Your task: Below are the records; give again exactly the line with "if countsMet s", the line with "tookFree (firmwareThreads.foldl (fun", and each line that lies between them, and nothing besides.

Supplied records:

/-- ERR_RETIRE and HOLD_STATUS follow the lists. -/
def showRetired (s : State) : State :=
  let s := fput (fput s F.errRetireRetired0 s.hold.retired0.length) F.errRetireRetired1 s.hold.retired1.length
  let s := fput (fput s F.errRetireQueued0 s.hold.queued0.length) F.errRetireQueued1 s.hold.queued1.length
  fput (fput s (F.holdStatusRemapUsed 0) s.hold.retired0.length) (F.holdStatusRemapUsed 1) s.hold.retired1.length

/-- A page sent to the retirement pool, once. -/
def retirePage (s : State) (d page : Nat) : State :=
  if (retiredPages s d).contains page then s
  else showRetired (setQueued (setRetired s d (retiredPages s d ++ [page])) d ((queuedPages s d).filter (fun q => decide (q ≠ page))))

/-- The physical Tugs of a die that no applied entry leaves out, in ascending order; the first 64 are its logical Tugs 0 to 63
and the rest are spares (R456). -/
def workingTugs (s : State) (d : Nat) : List Nat :=
  (List.range 68).filter (fun p => !s.sec.repairs.any (fun e => decide (e.kind = 4 ∧ e.die = d ∧ e.unit = p)))

/-- The entries of a kind that apply to a unit of a die. -/
def unitRepairs (s : State) (kind d u : Nat) : Nat :=
  (s.sec.repairs.filter (fun e => decide (e.kind = kind ∧ e.die = d ∧ e.unit = u))).length

/-- A die presents the counts of Table 01-1: 64 Tugs, 8 Cranes with a row and a column to spare, and 64 Berths with their 1,344
spare rows (R21, R273). The GDDR7 devices have been trained in stage 0x1. -/
def countsMet (s : State) (d : Nat) : Bool :=
  decide (64 ≤ (workingTugs s d).length) &&
  (List.range 8).all (fun u => decide (unitRepairs s 1 d u ≤ 1 ∧ unitRepairs s 2 d u ≤ 1)) &&
  (List.range 64).all (fun u => decide (unitRepairs s 3 d u ≤ 1344))

/-- The entry joins those applied, once. -/
def noteRepair (s : State) (e : RepairEntry) : State :=
  if s.sec.repairs.contains e then s else setSec s { s.sec with repairs := s.sec.repairs ++ [e] }

/-- One entry applied (Table 17-8); a Berth row or a Tug left out shows in `repairs` alone. -/
def applyEntry (s : State) (e : RepairEntry) : State :=
  let s := noteRepair s e
  match e.kind with
  | 1 =>
    let c := 8 * e.die + e.unit
    fput (fput (fput s (F.craneRepairRow c) e.index) (F.craneRepairRowEn c) 1) (F.craneStateRepaired c) 1
  | 2 =>
    let c := 8 * e.die + e.unit
    fput (fput (fput s (F.craneRepairCol c) e.index) (F.craneRepairColEn c) 1) (F.craneStateRepaired c) 1
  | 5 => fputBool (fput s (F.quayPortStateLaneOut e.unit) e.index) (F.quayPortStateSpareIn e.unit) (decide (e.index ≠ 8))
  | 6 => retirePage s e.die e.index
  | _ => s

/-- Bytes of a repair entry. -/
def repairEntryBytes (e : RepairEntry) : List Byte :=
  bytesOfNat 1 e.kind ++ bytesOfNat 1 e.die ++ bytesOfNat 2 e.unit ++ bytesOfNat 4 e.index ++ bytesOfNat 8 e.aux

/-- Highest rec_seq of the area. -/
def topSeq (s : State) : Nat :=
  (List.range 512).foldl (fun m i => if slotUsed s i then (if m < (slotRecord s i).seq then (slotRecord s i).seq else m) else m) 0

/-- A record of the module's own, signed by its identity with fresh randomness. -/
def selfRecord (s : State) (es : List RepairEntry) : List Byte :=
  let h := bytesOfNat 4 0x50525859 ++ bytesOfNat 2 1 ++ bytesOfNat 1 1 ++ [0#8] ++ bytesOfNat 8 Config.serial.toNat ++
    bytesOfNat 4 (topSeq s + 1) ++ bytesOfNat 2 es.length
  let body := h ++ List.replicate (64 - h.length) 0#8 ++ es.flatMap repairEntryBytes
  body ++ Config.sigSign identitySecret (freeAt s 0) body

/-- Firmware's record of new faults (R458): written to the next slot, or not kept when the area is full. A record applied
in start-up extends M2 (R450). -/
def writeOneRepair (measured : Bool) (s : State) (es : List RepairEntry) : State :=
  if 512 ≤ usedSlots s then fput s F.secRepairFull 1
  else
    let r := selfRecord s es
    let t := tookFree (fcount (putFlash s (slotBase (usedSlots s)) r) F.secRepairSelfSigned 1) 1
    if measured then extendM t 2 (digest r) else t

/-- New faults recorded, at most 128 entries to a record (R455). -/
def writeRepair (s : State) (es : List RepairEntry) (measured : Bool) : State :=
  ((List.range ((es.length + 127) / 128)).map (fun i => (es.drop (128 * i)).take 128)).foldl (writeOneRepair measured) s

/-- Faults found in operation are written between jobs. -/
def writeFound (s : State) : State :=
  if betweenJobs s then writeRepair (setSec s { s.sec with found := [] }) s.sec.found false else s

/-- A lane left out during operation: its repair entry names the engine fitted (Table 17-8). -/
def foundLane (s : State) (p lane : Nat) : State :=
  let e : RepairEntry := ⟨5, p / 16, p, lane, (Tab.get 0 s.sec.engineSerial (p / 4)).toNat⟩
  writeFound (setSec s { s.sec with found := s.sec.found ++ [e] })

/-- The serials of the engines fitted. -/
def readSerials (s : State) (l : List Nat) : State :=
  setSec s { s.sec with engineSerial := Tab.build 0 8 (fun e => BitVec.ofNat 64 (l.getD e 0)) }

/-- The lane that accepted records leave out of a port of an engine with a serial; lane 8, the spare, when none does (R303,
R457). -/
def recordedLane (s : State) (p serial : Nat) : Nat :=
  match ((acceptedRecords s).flatMap (·.entries)).find? (fun e => decide (e.kind = 5 ∧ e.unit = p ∧ e.aux = serial)) with
  | some e => e.index
  | none => 8

/-- An engine fitted in service: its serial read and the lanes of its ports set. -/
def fitEngine (s : State) (e : Nat) (serial : Word) : State :=
  let s := setSec s { s.sec with engineSerial := Tab.set 0 s.sec.engineSerial e serial }
  (List.range 4).foldl (fun s i =>
    let p := 4 * e + i
    let l := recordedLane s p serial.toNat
    fputBool (fput s (F.quayPortStateLaneOut p) l) (F.quayPortStateSpareIn p) (decide (l ≠ 8))) s

/-! The stages of Table 17-4. -/

/-- Stage 0x1: every GDDR7 device trained. -/
def bootHold (s : State) (o : BootObs) : State :=
  let s := fput (fput s (F.holdStatusDevOk 0) o.gddr0) (F.holdStatusDevOk 1) o.gddr1
  if o.gddr0 = 18 ∧ o.gddr1 = 18 then setBootStage s 2 else failBoot s 3

/-- Stage 0x2: repair records verified and combined; no subset is applied when a spare capacity is exceeded. -/
def bootRepairs (s : State) (o : BootObs) : State :=
  let rs := acceptedRecords s
  let es := combined o.engines rs
  let s := readSerials (fput s F.secRepairRejected (usedSlots s - rs.length)) o.engines
  if overSpare es then failBoot s 4
  else
    let s := rs.foldl (fun s r => extendM s 2 (digest r.bytes)) s
    setBootStage (es.foldl applyEntry (fput s F.secRepairApplied rs.length)) 3

/-- Stage 0x3: the self-test's new faults written and applied, and the counts checked. -/
def bootSelfTest (s : State) (o : BootObs) : State :=
  let s := writeRepair s o.faults true
  let s := o.faults.foldl applyEntry s
  if countsMet s 0 && countsMet s 1 then setBootStage s 4 else failBoot s 5

/-- Stage 0x4. -/
def bootIdentity (s : State) : State :=
  let s := setSec s { s.sec with identKey := identityKey }
  if identityOk s then setBootStage s 5 else failBoot s 6

/-- A firmware thread starts where the runtime says; the first of a core owns it and the others are READY (R70). -/
def startFirmware (s : State) (t n : Nat) : State :=
  setThread s t { st := if t % 4 = 0 then .run else .ready, fw := true, pc := freeAt s n &&& ~~~3#64 }

/-- The 8 firmware threads: those of logical Tug 0 of each die (R66). -/
def firmwareThreads : List Nat := [0, 1, 2, 3, 256, 257, 258, 259]

/-- Every firmware thread started; where each begins is the runtime's. DESIGN CHOICE, assumption 57. -/
def startRuntime (s : State) : State :=
  tookFree (firmwareThreads.foldl (fun t n => startFirmware t n (n % 4 + n / 256 * 4)) s) 8

/-- Stage 0x5: the runtime verified, measured and started on logical Tug 0 of each die. -/
def bootRuntime (s : State) : State :=
  match s.sec.running with
  | none => failBoot s 1
  | some b =>
    if runtimeOk (flashBundle s b.bank) then
      let s := fput (extendM s 1 b.rtDigest) F.secArbSvn b.svn
      setBootStage (startRuntime s) 6
    else failBoot s 1

/-! The hall record (R460). -/

/-- A group's staged registers checked by firmware and, on a pass, armed for the first hold boundary that R60 allows; the
answer is 0 or the failure code. -/
def firmwareCommit (s : State) (groups : BitVec 5) : State × Nat :=
  let t := finishCheck (startCheck s .fw groups)
  if stageState t = 2 then
    (armStage (fput t F.tideCommitAtCommitNs ((s.tide.now + 16384 + 16383) / 16384 * 16384)) .fw, 0)
  else (t, fget t F.tideStageStatusFailCode)

/-- Firmware's shadow write of a whole register. -/
def stageReg (s : State) (x v : Nat) : State := writeShadow s x v (2 ^ 64 - 1)

/-- The registers of a hall record staged. -/
def stageHall (s : State) (r : List Byte) : State :=
  let s := stageReg (stageReg (stageReg s 0x600308 (at_ r 8 8)) 0x600300 (at_ r 0x10 8)) 0x100010 (at_ r 0x18 8)
  (List.range 32).foldl (fun s n => stageReg s (0x600200 + 8 * n) (at_ r (0x20 + 8 * n) 8)) s

/-- A hall record's header. -/
def hallForm (r : List Byte) : Bool := decide (r.length = 288 ∧ at_ r 0 4 = 0x4C485859 ∧ at_ r 4 2 = 1 ∧ at_ r 6 2 = 0)

/-- The routing and clock steering groups of a record committed, and M3 extended (R450); the answer as `firmwareCommit`. -/
def commitHall (s : State) (r : List Byte) : State × Nat :=
  let (t, c) := firmwareCommit (stageHall s r) 9#5
  if c = 0 then (extendM t 3 (digest r), 0) else (t, c)

/-- Offset of the configuration area. -/
def configArea : Nat := 0x7000000

/-- Stage 0x6, then 0x7: the power stage log copied (R426) and the stored hall record committed. -/
def bootReady (s : State) : State :=
  let s := fput (fput s F.pwrFaultLastCause (s.sec.faultLog.headD 0)) F.pwrFaultLastCount s.sec.faultLog.length
  let s := setBootStage (writeBytes s launchArea (List.replicate 0x10000 0#8)) 7
  let r := flashBytes s configArea 288
  let s := writeStatus s
  if hallForm r then (commitHall s r).1 else s

/-- A stage completes or fails (R443). -/
def runBoot (s : State) (o : BootObs) : State :=
  match bootStageOf s with
  | 0 => bootRom s
  | 1 => bootHold s o
  | 2 => bootRepairs s o
  | 3 => bootSelfTest s o
  | 4 => bootIdentity s
  | 5 => bootRuntime s
  | _ => bootReady s

/-- The phase that a stage's work needs (Tables 17-3 and 17-4). -/
def stagePhase (st : Nat) : Nat := if st = 0 then 1 else if st ≤ 5 then 4 else 8

def execBootStage (o : BootObs) (s : State) : Out :=
  whenever (s.tide.running && !s.sec.halted && decide (bootStageOf s < 7) && decide (stagePhase (bootStageOf s) ≤ s.sec.phase) &&
      decide (pwrState s < 4))
    (runBoot s o) s

/-- Firmware blows fuses up to the running svn, after the first launch commit of an advancing bundle (R449). -/
def execFuseAdvance (s : State) : Out :=
  match s.sec.running with
  | none => turnedAway s
  | some b =>
    whenever (s.sec.advancePending && b.advance && decide (fuseCount s < b.svn))
      (setSec s { s.sec with blown := b.svn - Config.fusedCount, advancePending := false }) s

Problem solution:
  if countsMet s 0 && countsMet s 1 then setBootStage s 4 else failBoot s 5

/-- Stage 0x4. -/
def bootIdentity (s : State) : State :=
  let s := setSec s { s.sec with identKey := identityKey }
  if identityOk s then setBootStage s 5 else failBoot s 6

/-- A firmware thread starts where the runtime says; the first of a core owns it and the others are READY (R70). -/
def startFirmware (s : State) (t n : Nat) : State :=
  setThread s t { st := if t % 4 = 0 then .run else .ready, fw := true, pc := freeAt s n &&& ~~~3#64 }

/-- The 8 firmware threads: those of logical Tug 0 of each die (R66). -/
def firmwareThreads : List Nat := [0, 1, 2, 3, 256, 257, 258, 259]

/-- Every firmware thread started; where each begins is the runtime's. DESIGN CHOICE, assumption 57. -/
def startRuntime (s : State) : State :=
  tookFree (firmwareThreads.foldl (fun t n => startFirmware t n (n % 4 + n / 256 * 4)) s) 8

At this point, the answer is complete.